MAINT: Refactor of `core/_type_aliases.py` #24411

mtsokol · 2023-08-13T21:35:22Z

Here I'm sharing a proposition of numpy/core/_type_aliases.py file refactor.
While working on removing other scalar aliases I had some difficulties understanding how allTypes/sctypeDict dictionaries are being created. For example, I noticed that the float alias is originally present in sctypeDict, then it's removed and then added again.

I decided to try to refactor this file to decompose the creation of these dictionaries into well-defined stages.
I think the purpose of this file is straightforward: Read types from the compiled multiarray module, and expose them as Python dictionaries, while mapping C naming conventions to Python conventions (e.g. interpret float as double instead of single).

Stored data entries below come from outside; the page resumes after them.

-- ==== Sys2Proof/Machine/Floor.lean ====
section
/-! DEFINITION. The floor (R21 to R24, R68, R331): it acts whatever the mode, with `CLK` stopped too, and wakes the device
from SENTINEL, once what it did there is stamped (R30); and the end of its clamps. -/
namespace Sys2Proof.Machine

/-- What a floor event answers: it acts wherever the rails stand. -/
def floor (s : State) (g : Bool) (u : State) : Host.Outcome State Fault Refusal :=
  if decide (s.mode ≠ .cold) && g then done u else .next s

/-- R22, R24, R283, R287: the gates open, the floor latch sets and the facet trips; what the port carried at that moment is what
its release waits to see fall (log entry 31). -/
def State.portFloor (s : State) (p : Port) (i : Int) : State :=
  let s := s.modPp p fun x => { x with floorLatch := true, overFloor := true }
  ((s.trip p 3).fault (portNo p) 0x01 (sfld 16 i)).wakeNow

/-- R22, R318, R331: the on-time ends, so that the next action is of a later period; on a frozen converter all four switches latch off. -/
def State.convPeak (s : State) (c : Conv) : State :=
  let frozen := s.hub.frozen || s.clkStopped
  let v := s.convV c
  let s := s.modCv c fun x =>
    { x with peakLatch := x.peakLatch || frozen, peaks := if frozen then x.peaks else x.peaks + 1
             acted := x.acted || !frozen }
  let s := (s.orReg (convBase c + 8) (flag 0 true)).count (convBase c + 9) 0 16
  (s.fault 4 (convSrc c + 1) v).wakeNow

/-- The NBUS clamp holds a converter of its bus off, and one that switches trips (R22, R318). -/
def State.clampConv (s : State) (b : Bus) (c : Conv) : State :=
  if s.convBus c ≠ b then s
  else
    let s := s.modCv c fun x => { x with clampOff := true }
    if (s.cv c).switching then s.cvTrip c 3 4 true else s

/-- R22. -/
def State.nbusClamp (s : State) (b : Bus) : State :=
  let s := s.modFeed b fun f => { f with clamped := true }
  ((s.clampConv b .cv1).clampConv b .cv2).wakeNow

/-- R22: both battery-side legs are held off. -/
def State.batClamp (s : State) : State :=
  let s := s.modHub fun h =>
    { h with cv1 := { h.cv1 with legsOff := true }, cv2 := { h.cv2 with legsOff := true }
             bat := { h.bat with clampLatch := true } }
  (s.fault 4 0x10 s.sense.bat).wakeNow

/-- R22, R23: every switch opens and both converters stop; the fault's SAFE entry waits for `CLK`. -/
def State.thermal (s : State) (tj : Int) : State :=
  let s := { s with tsd := true, sense := { s.sense with tj := tj } }
  let s := s.openAll.convsOff
  (s.fault 5 0x01 (Int.toNat (tj + 64) % 256)).wakeNow

/-- R22: a clamp ends, and with it the hold it put on the converters; legs held off by a removal stay so (R358). -/
def State.clampEnd (s : State) : Option Bus → State
  | none =>
    let held := decide (s.hub.bat.st = .absent)
    s.modHub fun h =>
      { h with cv1 := { h.cv1 with legsOff := held }, cv2 := { h.cv2 with legsOff := held }
               bat := { h.bat with clampLatch := false } }
  | some b =>
    let s := s.modFeed b fun f => { f with clamped := false }
    let one := fun (s : State) (c : Conv) =>
      if s.convBus c = b then s.modCv c fun x => { x with clampOff := false } else s
    one (one s .cv1) .cv2

/-- A clamp holds now. -/
def State.clampHolds (s : State) : Option Bus → Bool
  | none => s.hub.bat.clampLatch
  | some b => (s.feed b).clamped

/-- R22. -/
def execPortHardOvercurrent (p : Port) (i : Int) (s : State) : Host.Outcome State Fault Refusal :=
  floor s true (s.portFloor p i)

/-- R22, R331. -/
def execConverterPeakCurrent (c : Conv) (s : State) : Host.Outcome State Fault Refusal :=
  floor s (s.cv c).switching (s.convPeak c)

/-- R22. -/
def execNbusOvervoltageClamp (b : Bus) (s : State) : Host.Outcome State Fault Refusal :=
  floor s (!(s.feed b).clamped) (s.nbusClamp b)

/-- R22. -/
def execBatOvervoltageClamp (s : State) : Host.Outcome State Fault Refusal :=
  floor s (!s.hub.bat.clampLatch) s.batClamp

/-- R23. -/
def execDieThermalShutdown (tj : Int) (s : State) : Host.Outcome State Fault Refusal :=
  floor s true (s.thermal tj)

/-- R22. -/
def execOvervoltageClampRelease (b : Option Bus) (s : State) : Host.Outcome State Fault Refusal :=
  floor s (s.clampHolds b) (s.clampEnd b)

end Sys2Proof.Machine
end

I identified which "group" of entries is present in each dictionary (could it be modified for NumPy 2.0?):

	allTypes	sctypeDict
`words` (e.g. "float", "cdouble", "int_")	✅	✅
`words+bits` (e.g. "int16", "complex64")	✅	✅
`symbols` (e.g. "p", "L")	❌	✅
`symbols+bytes` (e.g. "c8", "b1")	❌	✅
`abstracts` (e.g. "inexact", "integer")	✅	❌
`numbers` (e.g. 1, 2, 3)	❌	✅
`aliases` (e.g. "complex_", "longfloat")	✅	✅
`extra/other aliases` (e.g. "bool")	❌	✅
...and there are just a few custom cases for both

Additionally, here's a decomposition of words and words+bits into three columns (/ symbol means that it may vary depending on 32 or 64-bit arch):

Canonical Python API name	Python API "C-like" name	Actual C type
bool
int8	byte	char
uint8	ubyte	unsigned char
int16	short	short
uint16	ushort	unsigned short
int32	intc	int
uint32	uintc	unsigned int
intp		long
uintp		unsigned long
int64	longlong	longlong
uint64	ulonglong	unsigned longlong
float16	half
float32	single	float
float64	double	double
float128	longdouble	long double
complex64	csingle	complex float
complex128	cdouble	complex double
complex256	clongdouble	complex long double
object_
bytes_
str_
void		void
datetime64
timedelta64

In the refactored file I build each of these groups to then join them into final dicts. I do it in a loop in def _build_dicts(), where sized int & uint aliases must take under consideration a "priority" of types - in case at least two of them are same bitsize.
After that I rename and add aliases to the created groups. In the last stage I clean entries that aren't present in the original implementation (these are custom cases).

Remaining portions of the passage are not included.